Jones elaborated on the politics of the English language with Harper:

I usually trust writers who I feel I can hear. A lot of European and Euro-American writers—because of the way their traditions work—have lost the ability to hear. Now Joyce could hear and Chaucer could hear. A lot of Southern American writers can hear … Joyce had to hear because of the whole historical-linguistic situation in Ireland … Finnegan’s Wake is an oral book. You can’t sight-read Finnegan’s Wake with any kind of truth. And they say only a Dubliner can really understand the book, can really “hear” it. Of course, black writers—it goes without saying why we’ve always had to hear.

Telling stories out loud was a matter of survival and wholeness for a community forbidden to read, as well as an act of rebellion, and the way Jones wields this tradition transforms even a kind of nursery rhyme shared between daughter and mother into something dirty, dangerous, and important.

I am the daughter of the daughter of the daughter of Ursa of currents, steel wool and electric wire for hair.

While mama be sleeping, the ole man he crawl into bed …

Don’t come here to my house, don’t come here to my house I said …

Fore you get any this booty, you gon have to lay down dead.

When Harper asked for her thoughts on the architects of 20th-century Black literature, namely “Gaines, Toomer, Ellison, Hurston, Walker, Forrest, Wright, Hughes, Brown, Hayden et. al,” Jones pointed out the wide variation in a group that to the mainstream might appear homogeneous:

You know, I say the names over in my mind, and I think about those people who will speak of black writing as a “limited category,” the implication being that it’s something you have to transcend.
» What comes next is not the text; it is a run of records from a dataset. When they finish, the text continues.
-- ==== Sys2Proof/Laws/State.lean ====
section
/-!
SUPPORT. What each update of the state leaves: one lemma for each update and each field it does not touch, so that no proof
unfolds a record update; and what the simplest updates put in the field they do.
-/
namespace Sys2Proof.Machine

/-! Updates of blocks and warps touch `blocks` alone. -/

@[simp] theorem State.setBlock_allocs (s : State) (B : Block) : (s.setBlock B).allocs = s.allocs := rfl
@[simp] theorem State.setBlock_launches (s : State) (B : Block) : (s.setBlock B).launches = s.launches := rfl
@[simp] theorem State.setBlock_images (s : State) (B : Block) : (s.setBlock B).images = s.images := rfl
@[simp] theorem State.setBlock_mem (s : State) (B : Block) : (s.setBlock B).mem = s.mem := rfl
@[simp] theorem State.setBlock_cores (s : State) (B : Block) : (s.setBlock B).cores = s.cores := rfl
@[simp] theorem State.setBlock_subps (s : State) (B : Block) : (s.setBlock B).subps = s.subps := rfl
@[simp] theorem State.setBlock_dies (s : State) (B : Block) : (s.setBlock B).dies = s.dies := rfl
@[simp] theorem State.setBlock_faults (s : State) (B : Block) : (s.setBlock B).faults = s.faults := rfl
@[simp] theorem State.setBlock_host (s : State) (B : Block) : (s.setBlock B).host = s.host := rfl
@[simp] theorem State.setBlock_peers (s : State) (B : Block) : (s.setBlock B).peers = s.peers := rfl
@[simp] theorem State.setBlock_kv (s : State) (B : Block) : (s.setBlock B).kv = s.kv := rfl
@[simp] theorem State.setBlock_selq (s : State) (B : Block) : (s.setBlock B).selq = s.selq := rfl
@[simp] theorem State.setBlock_tup (s : State) (B : Block) : (s.setBlock B).tup = s.tup := rfl
@[simp] theorem State.setBlock_sx (s : State) (B : Block) : (s.setBlock B).sx = s.sx := rfl
@[simp] theorem State.setBlock_trust (s : State) (B : Block) : (s.setBlock B).trust = s.trust := rfl
@[simp] theorem State.setBlock_tel (s : State) (B : Block) : (s.setBlock B).tel = s.tel := rfl
@[simp] theorem State.setBlock_time (s : State) (B : Block) : (s.setBlock B).time = s.time := rfl
@[simp] theorem State.setBlock_epoch (s : State) (B : Block) : (s.setBlock B).epoch = s.epoch := rfl
@[simp] theorem State.setBlock_debugger (s : State) (B : Block) : (s.setBlock B).debugger = s.debugger := rfl
@[simp] theorem State.setBlock_tripped (s : State) (B : Block) : (s.setBlock B).tripped = s.tripped := rfl
@[simp] theorem State.setBlock_telemetry (s : State) (B : Block) : (s.setBlock B).telemetry = s.telemetry := rfl
@[simp] theorem State.setBlock_nextUid (s : State) (B : Block) : (s.setBlock B).nextUid = s.nextUid := rfl
@[simp] theorem State.setBlock_fresh (s : State) (B : Block) : (s.setBlock B).fresh = s.fresh := rfl
@[simp] theorem State.setBlock_cur (s : State) (B : Block) : (s.setBlock B).cur = s.cur := rfl
@[simp] theorem State.setBlock_schedule (s : State) (B : Block) : (s.setBlock B).schedule = s.schedule := rfl

@[simp] theorem State.setWarp_allocs (s : State) (b : Nat) (W : Warp) : (s.setWarp b W).allocs = s.allocs := rfl
@[simp] theorem State.setWarp_launches (s : State) (b : Nat) (W : Warp) : (s.setWarp b W).launches = s.launches := rfl
@[simp] theorem State.setWarp_images (s : State) (b : Nat) (W : Warp) : (s.setWarp b W).images = s.images := rfl
@[simp] theorem State.setWarp_mem (s : State) (b : Nat) (W : Warp) : (s.setWarp b W).mem = s.mem := rfl
@[simp] theorem State.setWarp_cores (s : State) (b : Nat) (W : Warp) : (s.setWarp b W).cores = s.cores := rfl
@[simp] theorem State.setWarp_subps (s : State) (b : Nat) (W : Warp) : (s.setWarp b W).subps = s.subps := rfl
@[simp] theorem State.setWarp_dies (s : State) (b : Nat) (W : Warp) : (s.setWarp b W).dies = s.dies := rfl
@[simp] theorem State.setWarp_faults (s : State) (b : Nat) (W : Warp) : (s.setWarp b W).faults = s.faults := rfl
@[simp] theorem State.setWarp_host (s : State) (b : Nat) (W : Warp) : (s.setWarp b W).host = s.host := rfl
@[simp] theorem State.setWarp_peers (s : State) (b : Nat) (W : Warp) : (s.setWarp b W).peers = s.peers := rfl
@[simp] theorem State.setWarp_kv (s : State) (b : Nat) (W : Warp) : (s.setWarp b W).kv = s.kv := rfl
@[simp] theorem State.setWarp_selq (s : State) (b : Nat) (W : Warp) : (s.setWarp b W).selq = s.selq := rfl
@[simp] theorem State.setWarp_tup (s : State) (b : Nat) (W : Warp) : (s.setWarp b W).tup = s.tup := rfl
@[simp] theorem State.setWarp_sx (s : State) (b : Nat) (W : Warp) : (s.setWarp b W).sx = s.sx := rfl
@[simp] theorem State.setWarp_trust (s : State) (b : Nat) (W : Warp) : (s.setWarp b W).trust = s.trust := rfl
@[simp] theorem State.setWarp_tel (s : State) (b : Nat) (W : Warp) : (s.setWarp b W).tel = s.tel := rfl
@[simp] theorem State.setWarp_time (s : State) (b : Nat) (W : Warp) : (s.setWarp b W).time = s.time := rfl
@[simp] theorem State.setWarp_epoch (s : State) (b : Nat) (W : Warp) : (s.setWarp b W).epoch = s.epoch := rfl
@[simp] theorem State.setWarp_debugger (s : State) (b : Nat) (W : Warp) : (s.setWarp b W).debugger = s.debugger := rfl
@[simp] theorem State.setWarp_tripped (s : State) (b : Nat) (W : Warp) : (s.setWarp b W).tripped = s.tripped := rfl
@[simp] theorem State.setWarp_telemetry (s : State) (b : Nat) (W : Warp) : (s.setWarp b W).telemetry = s.telemetry := rfl
@[simp] theorem State.setWarp_nextUid (s : State) (b : Nat) (W : Warp) : (s.setWarp b W).nextUid = s.nextUid := rfl
@[simp] theorem State.setWarp_fresh (s : State) (b : Nat) (W : Warp) : (s.setWarp b W).fresh = s.fresh := rfl
@[simp] theorem State.setWarp_cur (s : State) (b : Nat) (W : Warp) : (s.setWarp b W).cur = s.cur := rfl
@[simp] theorem State.setWarp_schedule (s : State) (b : Nat) (W : Warp) : (s.setWarp b W).schedule = s.schedule := rfl

@[simp] theorem State.modWarp_allocs (s : State) (b w : Nat) (f : Warp → Warp) : (s.modWarp b w f).allocs = s.allocs := by unfold State.modWarp; split <;> rfl
@[simp] theorem State.modWarp_launches (s : State) (b w : Nat) (f : Warp → Warp) : (s.modWarp b w f).launches = s.launches := by unfold State.modWarp; split <;> rfl
@[simp] theorem State.modWarp_images (s : State) (b w : Nat) (f : Warp → Warp) : (s.modWarp b w f).images = s.images := by unfold State.modWarp; split <;> rfl
@[simp] theorem State.modWarp_mem (s : State) (b w : Nat) (f : Warp → Warp) : (s.modWarp b w f).mem = s.mem := by unfold State.modWarp; split <;> rfl
@[simp] theorem State.modWarp_cores (s : State) (b w : Nat) (f : Warp → Warp) : (s.modWarp b w f).cores = s.cores := by unfold State.modWarp; split <;> rfl
@[simp] theorem State.modWarp_subps (s : State) (b w : Nat) (f : Warp → Warp) : (s.modWarp b w f).subps = s.subps := by unfold State.modWarp; split <;> rfl
@[simp] theorem State.modWarp_dies (s : State) (b w : Nat) (f : Warp → Warp) : (s.modWarp b w f).dies = s.dies := by unfold State.modWarp; split <;> rfl
@[simp] theorem State.modWarp_faults (s : State) (b w : Nat) (f : Warp → Warp) : (s.modWarp b w f).faults = s.faults := by unfold State.modWarp; split <;> rfl
@[simp] theorem State.modWarp_host (s : State) (b w : Nat) (f : Warp → Warp) : (s.modWarp b w f).host = s.host := by unfold State.modWarp; split <;> rfl
@[simp] theorem State.modWarp_peers (s : State) (b w : Nat) (f : Warp → Warp) : (s.modWarp b w f).peers = s.peers := by unfold State.modWarp; split <;> rfl
@[simp] theorem State.modWarp_kv (s : State) (b w : Nat) (f : Warp → Warp) : (s.modWarp b w f).kv = s.kv := by unfold State.modWarp; split <;> rfl
@[simp] theorem State.modWarp_selq (s : State) (b w : Nat) (f : Warp → Warp) : (s.modWarp b w f).selq = s.selq := by unfold State.modWarp; split <;> rfl
@[simp] theorem State.modWarp_tup (s : State) (b w : Nat) (f : Warp → Warp) : (s.modWarp b w f).tup = s.tup := by unfold State.modWarp; split <;> rfl
@[simp] theorem State.modWarp_sx (s : State) (b w : Nat) (f : Warp → Warp) : (s.modWarp b w f).sx = s.sx := by unfold State.modWarp; split <;> rfl
@[simp] theorem State.modWarp_trust (s : State) (b w : Nat) (f : Warp → Warp) : (s.modWarp b w f).trust = s.trust := by unfold State.modWarp; split <;> rfl
@[simp] theorem State.modWarp_tel (s : State) (b w : Nat) (f : Warp → Warp) : (s.modWarp b w f).tel = s.tel := by unfold State.modWarp; split <;> rfl
@[simp] theorem State.modWarp_time (s : State) (b w : Nat) (f : Warp → Warp) : (s.modWarp b w f).time = s.time := by unfold State.modWarp; split <;> rfl
@[simp] theorem State.modWarp_epoch (s : State) (b w : Nat) (f : Warp → Warp) : (s.modWarp b w f).epoch = s.epoch := by unfold State.modWarp; split <;> rfl
@[simp] theorem State.modWarp_debugger (s : State) (b w : Nat) (f : Warp → Warp) : (s.modWarp b w f).debugger = s.debugger := by unfold State.modWarp; split <;> rfl
@[simp] theorem State.modWarp_tripped (s : State) (b w : Nat) (f : Warp → Warp) : (s.modWarp b w f).tripped = s.tripped := by unfold State.modWarp; split <;> rfl
@[simp] theorem State.modWarp_telemetry (s : State) (b w : Nat) (f : Warp → Warp) : (s.modWarp b w f).telemetry = s.telemetry := by unfold State.modWarp; split <;> rfl
@[simp] theorem State.modWarp_nextUid (s : State) (b w : Nat) (f : Warp → Warp) : (s.modWarp b w f).nextUid = s.nextUid := by unfold State.modWarp; split <;> rfl
@[simp] theorem State.modWarp_fresh (s : State) (b w : Nat) (f : Warp → Warp) : (s.modWarp b w f).fresh = s.fresh := by unfold State.modWarp; split <;> rfl
@[simp] theorem State.modWarp_cur (s : State) (b w : Nat) (f : Warp → Warp) : (s.modWarp b w f).cur = s.cur := by unfold State.modWarp; split <;> rfl
@[simp] theorem State.modWarp_schedule (s : State) (b w : Nat) (f : Warp → Warp) : (s.modWarp b w f).schedule = s.schedule := by unfold State.modWarp; split <;> rfl

@[simp] theorem State.modBlock_allocs (s : State) (b : Nat) (f : Block → Block) : (s.modBlock b f).allocs = s.allocs := rfl
@[simp] theorem State.modBlock_launches (s : State) (b : Nat) (f : Block → Block) : (s.modBlock b f).launches = s.launches := rfl
@[simp] theorem State.modBlock_images (s : State) (b : Nat) (f : Block → Block) : (s.modBlock b f).images = s.images := rfl
@[simp] theorem State.modBlock_mem (s : State) (b : Nat) (f : Block → Block) : (s.modBlock b f).mem = s.mem := rfl
@[simp] theorem State.modBlock_cores (s : State) (b : Nat) (f : Block → Block) : (s.modBlock b f).cores = s.cores := rfl
@[simp] theorem State.modBlock_subps (s : State) (b : Nat) (f : Block → Block) : (s.modBlock b f).subps = s.subps := rfl
@[simp] theorem State.modBlock_dies (s : State) (b : Nat) (f : Block → Block) : (s.modBlock b f).dies = s.dies := rfl
@[simp] theorem State.modBlock_faults (s : State) (b : Nat) (f : Block → Block) : (s.modBlock b f).faults = s.faults := rfl
@[simp] theorem State.modBlock_host (s : State) (b : Nat) (f : Block → Block) : (s.modBlock b f).host = s.host := rfl
@[simp] theorem State.modBlock_peers (s : State) (b : Nat) (f : Block → Block) : (s.modBlock b f).peers = s.peers := rfl
@[simp] theorem State.modBlock_kv (s : State) (b : Nat) (f : Block → Block) : (s.modBlock b f).kv = s.kv := rfl
@[simp] theorem State.modBlock_selq (s : State) (b : Nat) (f : Block → Block) : (s.modBlock b f).selq = s.selq := rfl
@[simp] theorem State.modBlock_tup (s : State) (b : Nat) (f : Block → Block) : (s.modBlock b f).tup = s.tup := rfl
@[simp] theorem State.modBlock_sx (s : State) (b : Nat) (f : Block → Block) : (s.modBlock b f).sx = s.sx := rfl
@[simp] theorem State.modBlock_trust (s : State) (b : Nat) (f : Block → Block) : (s.modBlock b f).trust = s.trust := rfl
@[simp] theorem State.modBlock_tel (s : State) (b : Nat) (f : Block → Block) : (s.modBlock b f).tel = s.tel := rfl
@[simp] theorem State.modBlock_time (s : State) (b : Nat) (f : Block → Block) : (s.modBlock b f).time = s.time := rfl
@[simp] theorem State.modBlock_epoch (s : State) (b : Nat) (f : Block → Block) : (s.modBlock b f).epoch = s.epoch := rfl
@[simp] theorem State.modBlock_debugger (s : State) (b : Nat) (f : Block → Block) : (s.modBlock b f).debugger = s.debugger := rfl
@[simp] theorem State.modBlock_tripped (s : State) (b : Nat) (f : Block → Block) : (s.modBlock b f).tripped = s.tripped := rfl
@[simp] theorem State.modBlock_telemetry (s : State) (b : Nat) (f : Block → Block) : (s.modBlock b f).telemetry = s.telemetry := rfl
@[simp] theorem State.modBlock_nextUid (s : State) (b : Nat) (f : Block → Block) : (s.modBlock b f).nextUid = s.nextUid := rfl
@[simp] theorem State.modBlock_fresh (s : State) (b : Nat) (f : Block → Block) : (s.modBlock b f).fresh = s.fresh := rfl
@[simp] theorem State.modBlock_cur (s : State) (b : Nat) (f : Block → Block) : (s.modBlock b f).cur = s.cur := rfl
@[simp] theorem State.modBlock_schedule (s : State) (b : Nat) (f : Block → Block) : (s.modBlock b f).schedule = s.schedule := rfl

/-! Of launches, cores, sub-partitions, dies, allocations. -/

@[simp] theorem State.modLaunch_blocks (s : State) (l : Nat) (f : Launch → Launch) : (s.modLaunch l f).blocks = s.blocks := rfl
@[simp] theorem State.modLaunch_allocs (s : State) (l : Nat) (f : Launch → Launch) : (s.modLaunch l f).allocs = s.allocs := rfl
@[simp] theorem State.modLaunch_images (s : State) (l : Nat) (f : Launch → Launch) : (s.modLaunch l f).images = s.images := rfl
@[simp] theorem State.modLaunch_mem (s : State) (l : Nat) (f : Launch → Launch) : (s.modLaunch l f).mem = s.mem := rfl
@[simp] theorem State.modLaunch_cores (s : State) (l : Nat) (f : Launch → Launch) : (s.modLaunch l f).cores = s.cores := rfl
@[simp] theorem State.modLaunch_subps (s : State) (l : Nat) (f : Launch → Launch) : (s.modLaunch l f).subps = s.subps := rfl
@[simp] theorem State.modLaunch_dies (s : State) (l : Nat) (f : Launch → Launch) : (s.modLaunch l f).dies = s.dies := rfl
@[simp] theorem State.modLaunch_faults (s : State) (l : Nat) (f : Launch → Launch) : (s.modLaunch l f).faults = s.faults := rfl
@[simp] theorem State.modLaunch_host (s : State) (l : Nat) (f : Launch → Launch) : (s.modLaunch l f).host = s.host := rfl
@[simp] theorem State.modLaunch_peers (s : State) (l : Nat) (f : Launch → Launch) : (s.modLaunch l f).peers = s.peers := rfl
@[simp] theorem State.modLaunch_kv (s : State) (l : Nat) (f : Launch → Launch) : (s.modLaunch l f).kv = s.kv := rfl
@[simp] theorem State.modLaunch_selq (s : State) (l : Nat) (f : Launch → Launch) : (s.modLaunch l f).selq = s.selq := rfl
@[simp] theorem State.modLaunch_tup (s : State) (l : Nat) (f : Launch → Launch) : (s.modLaunch l f).tup = s.tup := rfl
@[simp] theorem State.modLaunch_sx (s : State) (l : Nat) (f : Launch → Launch) : (s.modLaunch l f).sx = s.sx := rfl
@[simp] theorem State.modLaunch_trust (s : State) (l : Nat) (f : Launch → Launch) : (s.modLaunch l f).trust = s.trust := rfl
@[simp] theorem State.modLaunch_tel (s : State) (l : Nat) (f : Launch → Launch) : (s.modLaunch l f).tel = s.tel := rfl
@[simp] theorem State.modLaunch_time (s : State) (l : Nat) (f : Launch → Launch) : (s.modLaunch l f).time = s.time := rfl
@[simp] theorem State.modLaunch_epoch (s : State) (l : Nat) (f : Launch → Launch) : (s.modLaunch l f).epoch = s.epoch := rfl
@[simp] theorem State.modLaunch_debugger (s : State) (l : Nat) (f : Launch → Launch) : (s.modLaunch l f).debugger = s.debugger := rfl
@[simp] theorem State.modLaunch_tripped (s : State) (l : Nat) (f : Launch → Launch) : (s.modLaunch l f).tripped = s.tripped := rfl
@[simp] theorem State.modLaunch_telemetry (s : State) (l : Nat) (f : Launch → Launch) : (s.modLaunch l f).telemetry = s.telemetry := rfl
@[simp] theorem State.modLaunch_nextUid (s : State) (l : Nat) (f : Launch → Launch) : (s.modLaunch l f).nextUid = s.nextUid := rfl
@[simp] theorem State.modLaunch_fresh (s : State) (l : Nat) (f : Launch → Launch) : (s.modLaunch l f).fresh = s.fresh := rfl
@[simp] theorem State.modLaunch_cur (s : State) (l : Nat) (f : Launch → Launch) : (s.modLaunch l f).cur = s.cur := rfl
@[simp] theorem State.modLaunch_schedule (s : State) (l : Nat) (f : Launch → Launch) : (s.modLaunch l f).schedule = s.schedule := rfl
And it surprised me because I thought critics had outgrown that sort of posture.

She certainly had. Whereas Baldwin famously lashed out at the protest-novel straitjacket put on mid-20th-century Black writers—“The ‘protest’ novel, so far from being disturbing, is an accepted and comforting aspect of the American scene”—Jones came of age breathing the air of the Black Arts Movement. Founded by LeRoi Jones (no relation), who combined immense talent, critical acumen, and, after being brutalized by the police, a rusty shank of disdain for the lassitude of white America, the movement advanced the idea that white people’s approval was beside the point. Why bother being the Black exception in a country where attempts to control the mind and body of Black people knew no bounds? In his fiery 1965 manifesto, “The Revolutionary Theatre,” LeRoi Jones described the mission for Black artists this way: “White men will cower before this theatre because it hates them … The Revolutionary Theatre must hate them for hating.” Gayl Jones’s “fuck off ” was less explicit but no less radical: She wrote fiction as if white people weren’t watching.